Можно сказать: пыль туманит даль, отдаленность, но и то слишком фигурно, а отдаление просто значит, что предмет удаляется; если принять, что пыль туманит отдаленье, можно будет сказать: что она туманит удаленье и приближенье. Но за сим следует:
Теперь я догадываюсь: отдаленье поставлено для рифмы. О, рифма![22] Далее:
Где ж, Людмила, твой герой?
Слишком напыщенно.
Где твоя, Людмила, радость!
Ах! прости надежда-сладость.
Надежда-сладость. – Опять-таки для рифмы! Одно существительное сливают с другим, для того, чтоб придать ему понятие, которое не заключается в нем необходимо. Напр(имер), девица-краса, любовник-воин, но надежда – всегда сладость. – Далее мать говорит дочери:
Мертвых стон не воскресит.
А дочь отвечает:
. . . . .
Не призвать минувших дней
. . . . .
Что прошло, не возвратимо.
. . . . .
Возвращу ль невозвратимых?
Мне кажется, что они говорят одно и то же, а намерение поэта – заставить одну говорить дело, а другую то, что ей внушает отчаяние. Вообще, как хорошенько разобрать слова Людмилы, они почти все дышат кротостью и смирением, за что ж бы, кажется, ее так жестоко наказывать? Должно думать, что за безрассудные слова, ибо под концом усопших хор ей завывает:
Смертных ропот безрассуден,
Час твой бил – и пр.
Но где же этот ужасный ропот, который навлек на нее гнев всевышнего? Самая богобоязненная девушка скажет то же, когда узнает о смерти своего любезного. Царь небесный нас забыл – вот самое сильное, что у ней вырывается в горести, но при первом призраке счастия, когда она мертвеца принимает за своего жениха, ее первое движение благодарить за то бога, и вот ее слова:
Знать тронулся царь небесный
Бедной девицы тоской!
Неужели это так у Бюргера? Раскрываю «Ленору». Вот как она говорит с матерью:
О Mutter! Mutter! was mich brennt,
Das lindert mir kein Sakrament.
Kein Sakrament mag Leben
Den Todten wieder geben.[23]
Извините, г-н Бюргер, вы не виноваты! Но возвратимся к нашей Людмиле. Она довольно погоревала, довольно поплакала, наступает вечер.
И зеркало зыбких вод
И небес далекий свод
В светлый сумрак облеченны.
Облеченны вместо облечены нельзя сказать; это маленькая ошибка против грамматики. О, грамматика, и ты тиранка поэтов! Но чу! бьет полночь! К Людмиле крадется мертвец на цыпочках, конечно, чтоб никого не испугать.
Тихо брякнуло кольцо,
Тихим шопотом сказали:
Все в ней жилки задрожали,
То знакомый голос был,
То ей милый говорил:
«Спит иль нет моя Людмила,
Помнит друга иль забыла?» и т(ак) далее.
Этот мертвец слишком мил; живому человеку нельзя быть любезнее.

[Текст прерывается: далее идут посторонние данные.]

-- ==== Sys2Proof/Machine/Operands.lean ====
section
/-! DEFINITION. The operand forms of a command (30_encoding.md R112, R113): W registers, point pairs,
the selected modulus, the curve, the buffer; every one of them read from LATCH (60_exceptions.md
R262). -/

namespace Sys2Proof.Machine

/-- The pair a PT field names, PT(field >> 1) (30_encoding.md R112). -/
def pairOf (r : RegNum) : PairNum := ⟨r.val / 2, by omega⟩

/-- The register W[2j] that holds the x of PT(j) (10_state.md R31). -/
def regX (j : PairNum) : RegNum := ⟨2 * j.val, by omega⟩

/-- The register W[2j+1] that holds the y of PT(j) (10_state.md R31). -/
def regY (j : PairNum) : RegNum := ⟨2 * j.val + 1, by omega⟩

/-- A point operand or result: an (x, y) pair of naturals (10_state.md R31). -/
abbrev Point := Nat × Nat

/-- The curve a curve or codec command works on: CURVE_P, CURVE_A, CURVE_B (41_curve.md, heading). -/
structure Curve where
  p : Nat
  a : Nat
  b : Nat
  deriving DecidableEq, Repr

/-- A scalar operand, kind W (30_encoding.md R112). -/
def Latch.reg (o : Latch) (r : RegNum) : Nat := (o.data.w[r]).toNat

/-- A point operand, kind PT (30_encoding.md R112): the raw register pair. -/
def Latch.point (o : Latch) (r : RegNum) : Point := (o.reg (regX (pairOf r)), o.reg (regY (pairOf r)))

/-- The curve as latched. -/
def Latch.curve (o : Latch) : Curve := ⟨o.data.curveP.toNat, o.data.curveA.toNat, o.data.curveB.toNat⟩

/-- The modulus register the ms bit selects (40_modular.md R141). -/
def Latch.selected (o : Latch) (ms : ModSel) : Nat :=
  match ms with
  | .mod => o.data.modulus.toNat
  | .curveP => o.data.curveP.toNat

/-- `select(ms)`: the selected modulus, or MODULUS when it is 0 (40_modular.md R141). -/
def Latch.select (o : Latch) (ms : ModSel) : Except Err Nat :=
  if o.selected ms = 0 then .error .modulus else .ok (o.selected ms)

/-- BUF as a list of its bytes, BUF[0] first. -/
def Latch.bytes (o : Latch) : List Byte := o.data.buf.toList

end Sys2Proof.Machine
end

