-- ==== Sys2Proof/Machine/Core.lean ====
section
/-! DEFINITION. The machine behind the host's interface. -/

def Sys2Proof.core : Host.Core :=
  { State := Sys2Proof.Machine.State, Fault := Sys2Proof.Machine.Fault,
    Refusal := Sys2Proof.Machine.Refusal, step := Sys2Proof.Machine.step,
    reset := Sys2Proof.Machine.State.reset }
end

После он спохватился и перестал говорить человеческим языком, но всё-таки говорит много лишнего, особливо когда подумаешь, что ему дан краткий, краткий срок и миг страшен замедленья.
Мы коней своих седлаем,
Темны кельи покидаем.
Такие стихи:
Хотя и не варяго-росски,
Но истинно немного плоски.
И не прощаются в хорошем стихотворении.
Поздно я пустился в путь,
Ты моя – моею будь!
К чему приплетен последний стих?
Способ, который употребляет мертвец, чтоб уговорить Людмилу за собою следовать, очень оригинален:
Чу! совы пустынной крики!
. . . . .
Едем, едем. . .
Кажется, что крик сов вовсе не заманчив, и он должен бы удержать Людмилу от ночной поездки. И это чу! слишком часто повторяется:
Чу! совы пустынной крики!
. . . . .
Чу! полночный час звучит.
. . . . .
Чу! в лесу потрясся лист!
Чу! в глуши раздался свист!
Такие восклицания надобно употреблять гораздо бережнее; иначе они теряют всю силу. Но в «Людмиле» есть слова, которые преимущественно перед другими повторяются. Мертвец говорит:
Слышишь! пенье, брачны лики!
Слышишь! борзый конь заржал.
. . . . .
Слышишь! конь грызет бразды!
А Людмила отвечает:
Наконец, когда они всего уже наслушались, мнимый жених Людмилы признается ей, что дом его гроб и путь к нему далек. Я бы, например, после этого ни минуты с ним не остался; но не все видят вещи одинаково. Людмила обхватила мертвеца нежною рукой и помчалась с ним:
Скоком, лётом по долинам. —
Доро́гой спутник ее ворчит сквозь зубы, что он мертвый и что:
Путь их к келье гробовой.
Эта несообразность замечена уже рецензентом «Ольги». Но что ж? Людмила верно вскрикнула, обмерла со страху? Она спокойно отвечает:
Что до мертвых? что до гроба?
Мертвых дом – земли утроба.
Впрочем, доро́гой Людмиле довольно весело: ей встречаются приятные тени, которые
Легким, светлым хороводом
В цепь воздушную свились.
И вкруг ее:
Поют воздушны лики,
Будто в листьях повилики
Вьется легкий ветерок,
Будто плещет[24] ручеек.
Потом мертвец опять сбивается на тон аркадского пастушка и говорит своему коню:
Но пусть Людмила мчится на погибель; не будем далее за нею следовать.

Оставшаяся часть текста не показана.